Still Psycho is the seventh album released by rapper, Ganxsta N.I.P. It was released in 2008 through his own label, Psycho Ward Entertainment. The album was released after 5 years from his last album "The Return of the Psychopath". The only guest on the album is K-Rino.

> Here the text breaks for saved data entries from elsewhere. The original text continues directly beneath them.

/-- Devices and operands that meet the hypotheses of ControllerCommands, clause by clause. -/
theorem witness_ControllerCommands :
    (∃ (d : Dev) (p : Nat) (fn : Nat), ctrlOk d p fn = true ∧ (bit (rd d.hw R.HOSTIF_BOOT) 0 || (portGet d p).answering) = true ∧ linkUp (portGet d
      p).link = true ∧ (ctrlGet d p fn).en = false) ∧
    (∃ (d : Dev) (p : Nat) (fn : Nat) (en : Bool), ctrlOk d p fn = true ∧ (ctrlGet d p fn).en = en) ∧
    (∃ (d : Dev) (p fn : Nat), ctrlOk d p fn = true) ∧
    (∃ (d : Dev) (p : Nat) (fn : Nat), ctrlOk d p fn = true ∧ (bit (rd d.hw R.HOSTIF_BOOT) 0 || (portGet d p).answering) = true ∧ linkUp (portGet d
      p).link = true) ∧
    (∃ (d : Dev) (p : Nat) (fn : Nat) (sq : Nat), ctrlOk d p fn = true ∧ linkUp (portGet d p).link = true ∧ (ctrlGet d p fn).en = true ∧ (ctrlGet d p
      fn).rdy = true ∧ bit (rd d.hw R.HOSTIF_BOOT) 0 = true ∧ (ctrlGet d p fn).d3 = false ∧ (sq = 0 ∨ sq ≤ ioQueues d p fn)) ∧
    (∃ (d : Dev) (m : Nat) (v : Word), d.lets (writeOf m R.HOSTIF_ACPL v) ∧ (itemGet d.hw 12 m).flushed = false) ∧
    (∃ (d : Dev) (m : Nat) (v : Word), d.lets (writeOf m R.HOSTIF_CCTL v) ∧ bit (rd d.hw R.HOSTIF_BOOT) 0 = true ∧ ctrlPresent d (fld (rd d.hw
      R.HOSTIF_CSEL) 16 1) (fld (rd d.hw R.HOSTIF_CSEL) 0 7) = true) ∧
    (∃ (d : Dev) (m : Nat) (v : Word), d.lets (writeOf m R.HOSTIF_CCTL v) ∧ bit (rd d.hw R.HOSTIF_BOOT) 0 = false) ∧
    (∃ (d : Dev) (m : Nat) (v : Word), d.lets (writeOf m R.HOSTIF_CTRL (v ||| 2#32))) ∧
    (∃ (sq : Nat) (c : IoCmd), sq ≠ 0 ∧ c.op ≠ .flush ∧ c.op ≠ .zoneReceive) ∧
    (∃ (fn : Nat) (sq : Nat) (c : IoCmd), ((sq = 0 ∧ (fn = 0 ∨ vendorOpcode c.sqe = false)) ∨ (sq ≠ 0 ∧ (c.op = .flush ∨ c.op = .zoneReceive)))) ∧
    (∃ (fn : Nat) (c : IoCmd), fn ≠ 0 ∧ vendorOpcode c.sqe = true) ∧
    (∃ d : Dev, bit (rd d.hw R.HOSTIF_CTRL) 0 = true ∧ d.host.stopped = false) ∧
    (∃ d : Dev, (bit (rd d.hw R.HOSTIF_CTRL) 0 = false ∨ d.host.stopped = true)) ∧
    (∃ (d : Dev) (p fn sq : Nat) (sqe : List Byte), d.host.ringWait = [(p, fn, sq, sqe)]) ∧
    (∃ (d : Dev) (p : Nat), collarOk d (16 + p) .write (ringBase d.hw + 128 * fld (rd d.hw R.HOSTIF_ARING_PTR) 16 16) 128 = true) :=
  ⟨⟨{ upDev with host.ports := [(0, { Port.init with perst := false, link := .l0, answering := true })], host.ctrls := [] }, 0, 0, by decide +kernel⟩,
   ⟨upDev, 0, 63, false, by decide +kernel⟩,
   ⟨upDev, 0, 0, by decide +kernel⟩,
   ⟨{ upDev with
     hw.regs := upRegs [(R.HOSTIF_BOOT, 0#32)], host.ports := [(0, { Port.init with perst := false, link := .l0, answering := true })], host.ctrls :=
       [] }, 0, 0, by decide +kernel⟩,
   ⟨{ upDev with hw.regs := upRegs [(R.HOSTIF_CTRL, 1#32)] }, 0, 0, 1, by decide +kernel⟩,
   ⟨upDev, 0, 0#32, by decide +kernel⟩,
   ⟨upDev, 0, 0#32, by decide +kernel⟩,
   ⟨{ upDev with hw.regs := upRegs [(R.HOSTIF_BOOT, 0#32)] }, 0, 0#32, by decide +kernel⟩,
   ⟨upDev, 0, 0#32, by decide +kernel⟩,
   ⟨5, io0, by decide +kernel⟩,
   ⟨0, 0, io0, by decide +kernel⟩,
   ⟨63, { io0 with sqe := [0xC4#8] }, by decide +kernel⟩,
   ⟨{ upDev with hw.regs := upRegs [(R.HOSTIF_CTRL, 1#32)] }, by decide +kernel⟩,
   ⟨{ upDev with host.ports := [(0, { Port.init with perst := false, link := .l0, answering := true })], host.ctrls := [] }, by decide +kernel⟩,
   ⟨{ upDev with host.ringWait := [(1, 63, 5, [])] }, 1, 63, 5, [], by decide +kernel⟩,
   ⟨upDev, 1, by decide +kernel⟩⟩

/-- Devices and operands that meet the hypotheses of RindCommands, clause by clause. -/
theorem witness_RindCommands :
    (∃ (d : Dev) (m op : Nat) (c : Instr) (data : List Byte), d.hw.rind.running = none ∧ ((c = .rindProgram m ∧ op = 1 ∧ data = pbufBytes d.hw (fld
      (rd d.hw R.RIND_LEN) 0 9) ∧ progStatus d.hw (rd d.hw R.RIND_ADDR).toNat (fld (rd d.hw R.RIND_LEN) 0 9) data = .ok) ∨ (c = .rindErase m ∧ op = 2
      ∧ data = [] ∧ rindLocked d.hw.rind ((rd d.hw R.RIND_ADDR).toNat / 65536) = false) ∨ (c = .rindLock m ∧ op = 3 ∧ data = []) ∨ (c = .rindUnlock m
      ∧ op = 4 ∧ data = leBytes 8 (rd d.hw R.RIND_PW_HI ++ rd d.hw R.RIND_PW_LO).toNat) ∨ (c = .rindSetPw m ∧ op = 5 ∧ data = leBytes 8 (rd d.hw
      R.RIND_PW_HI ++ rd d.hw R.RIND_PW_LO).toNat)) ∧ d.lets (writeOf m R.RIND_CMD (BitVec.ofNat 32 (op * 268435456)))) ∧
    (∃ (d : Dev) (m : Nat), d.hw.rind.running = none ∧ d.lets (writeOf m R.RIND_CMD 0x10000000#32) ∧ progStatus d.hw (rd d.hw R.RIND_ADDR).toNat (fld
      (rd d.hw R.RIND_LEN) 0 9) (pbufBytes d.hw (fld (rd d.hw R.RIND_LEN) 0 9)) ≠ .ok) ∧
    (∃ (d : Dev) (m : Nat), d.hw.rind.running = none ∧ d.lets (writeOf m R.RIND_CMD 0x20000000#32) ∧ rindLocked d.hw.rind ((rd d.hw R.RIND_ADDR).toNat
      / 65536) = true) ∧
    (∃ (d : Dev) (m : Nat) (r : RindOp), d.lets (writeOf m R.RIND_CMD 0x60000000#32) ∧ d.hw.rind.running = some r ∧ r.op = 2) ∧
    (∃ (d : Dev) (m : Nat), d.lets (writeOf m R.RIND_CMD 0x60000000#32) ∧ d.hw.rind.running = none) ∧
    (∃ (d : Dev) (m op : Nat) (c : Instr) (r : RindOp), d.hw.rind.running = some r ∧ ((c = .rindProgram m ∧ op = 1) ∨ (c = .rindErase m ∧ op = 2) ∨ (c
      = .rindLock m ∧ op = 3) ∨ (c = .rindUnlock m ∧ op = 4) ∨ (c = .rindSetPw m ∧ op = 5) ∨ (c = .rindAbort m ∧ op = 6 ∧ r.op ≠ 2)) ∧ d.lets (writeOf
      m R.RIND_CMD (BitVec.ofNat 32 (op * 268435456)))) ∧
    (∃ (d : Dev) (r : RindOp), d.hw.rind.running = some r ∧ r.op = 1) ∧
    (∃ (d : Dev) (r : RindOp), d.hw.rind.running = some r ∧ r.op = 2) ∧
    (∃ (d : Dev) (r : RindOp), d.hw.rind.running = some r ∧ r.op = 3) ∧
    (∃ (d : Dev) (r : RindOp), d.hw.rind.running = some r ∧ r.op = 4 ∧ d.hw.rind.pwLocked = false ∧ (d.hw.rind.password = none ∨ ∃ p,
      d.hw.rind.password = some p ∧ p.toNat = leNat r.data)) ∧
    (∃ (d : Dev) (r : RindOp), d.hw.rind.running = some r ∧ r.op = 4 ∧ d.hw.rind.pwLocked = false ∧ (∃ p, d.hw.rind.password = some p ∧ p.toNat ≠
      leNat r.data)) ∧
    (∃ (d : Dev) (r : RindOp), d.hw.rind.running = some r ∧ r.op = 4 ∧ d.hw.rind.pwLocked = true) ∧
    (∃ (d : Dev) (r : RindOp), d.hw.rind.running = some r ∧ r.op = 5 ∧ d.hw.rind.password = none) ∧
    (∃ (d : Dev) (r : RindOp), d.hw.rind.running = some r ∧ r.op = 5 ∧ d.hw.rind.password ≠ none) ∧
    (∃ (d : Dev) (m off size : Nat), d.lets (readReq m (0x30000000 + off) size false) ∧ off < 0x1000000 ∧ d.hw.rind.running = none ∧ (∀ i < size,
      storeByte d.hw.rind.store (off + i) ≠ none)) ∧
    (∃ (d : Dev) (m off size : Nat), d.lets (readReq m (0x30000000 + off) size false) ∧ off < 0x1000000 ∧ ∃ r, d.hw.rind.running = some r ∧ size = 4 ∧
      off % 4 = 0) :=
  ⟨⟨upDev, 0, 2, .rindErase 0, [], by decide +kernel⟩,
   ⟨upDev, 0, by decide +kernel⟩,
   ⟨{ upDev with hw.rind.locks := 1#256 }, 0, by decide +kernel⟩,
   ⟨{ upDev with hw.rind.running := some { op := 2, addr := 0xFF0000, data := [], status := .ok } }, 0, _, by decide +kernel, rfl, by decide +kernel⟩,
   ⟨upDev, 0, by decide +kernel⟩,
   ⟨{ upDev with hw.rind.running := some { op := 1, addr := 0xFF0000, data := [], status := .ok } }, 0, 6, .rindAbort 0, _, rfl, by decide +kernel⟩,
   ⟨{ upDev with hw.rind.running := some { op := 1, addr := 0xFF0000, data := [0#8, 0#8, 0#8, 0#8], status := .ok } }, _, rfl, by decide +kernel⟩,
   ⟨{ upDev with hw.rind.running := some { op := 2, addr := 0xFF0000, data := [], status := .ok } }, _, rfl, by decide +kernel⟩,
   ⟨{ upDev with hw.rind.running := some { op := 3, addr := 0xFF0000, data := [], status := .ok } }, _, rfl, by decide +kernel⟩,
   ⟨{ upDev with
     hw.rind.running := some { op := 4, addr := 0xFF0000, data := [1#8, 0#8, 0#8, 0#8, 0#8, 0#8, 0#8, 0#8], status := .ok }, hw.rind.password := some
       1#64 }, _, rfl, by decide +kernel, by decide +kernel, .inr ⟨1#64, by decide +kernel⟩⟩,
   ⟨{ upDev with
     hw.rind.running := some { op := 4, addr := 0xFF0000, data := [1#8, 0#8, 0#8, 0#8, 0#8, 0#8, 0#8, 0#8], status := .ok }, hw.rind.password := some
       2#64 }, _, rfl, by decide +kernel, by decide +kernel, ⟨2#64, by decide +kernel⟩⟩,
   ⟨{ upDev with
     hw.rind.running := some { op := 4, addr := 0xFF0000, data := [1#8, 0#8, 0#8, 0#8, 0#8, 0#8, 0#8, 0#8], status := .ok }, hw.rind.pwLocked := true
       }, _, rfl, by decide +kernel⟩,
   ⟨{ upDev with hw.rind.running := some { op := 5, addr := 0xFF0000, data := [1#8, 0#8, 0#8, 0#8, 0#8, 0#8, 0#8, 0#8], status := .ok } }, _, rfl,
     by decide +kernel⟩,
   ⟨{ upDev with
     hw.rind.running := some { op := 5, addr := 0xFF0000, data := [1#8, 0#8, 0#8, 0#8, 0#8, 0#8, 0#8, 0#8], status := .ok }, hw.rind.password := some
       2#64 }, _, rfl, by decide +kernel⟩,
   ⟨upDev, 0, 0xFFFFF0, 8, by decide +kernel⟩,
   ⟨{ upDev with hw.rind.running := some { op := 3, addr := 0xFF0000, data := [], status := .ok } }, 0, 0xFFFFFC, 4, by decide +kernel,
     by decide +kernel, _, rfl, by decide +kernel⟩⟩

Producers on the album are X-Productions, Mike B, Candyman, Jerry X.

Track listing
"We Can Rebuild Ganxsta Nip"- 4:53 
Producer - Mike B
"Brought Me Back from da Dead!"- 3:41 
 Producer - Candyman 
"Nip Is Back!!!"- 3:15 	
 Producer - Mike B* 
"Nip-U-Later"- 4:27 
"Blood Thirsty"- 3:13 
"Down South"- 3:35 
"Still Psycho"- 3:21 
"Bob Ya Head"- 3:06 
"Go Crazy"- 3:27 
"Fuck Dem Cops!"- 4:22 
"Take Over"- 4:40 (Featuring K-Rino)
"Real Talk"- 3:19 
"Conversation with the Reaper"- 3:50 
 Producer - Candyman (9)
"Streets of South Park"- 3:14 
 Producer - Jerry X
"Outro"- 1:15

Personnel

Engineer - J-Blast

Mixed By - J-Blast

Photography - Peter Beste

Producer - X-Production* (tracks: 4 to 12)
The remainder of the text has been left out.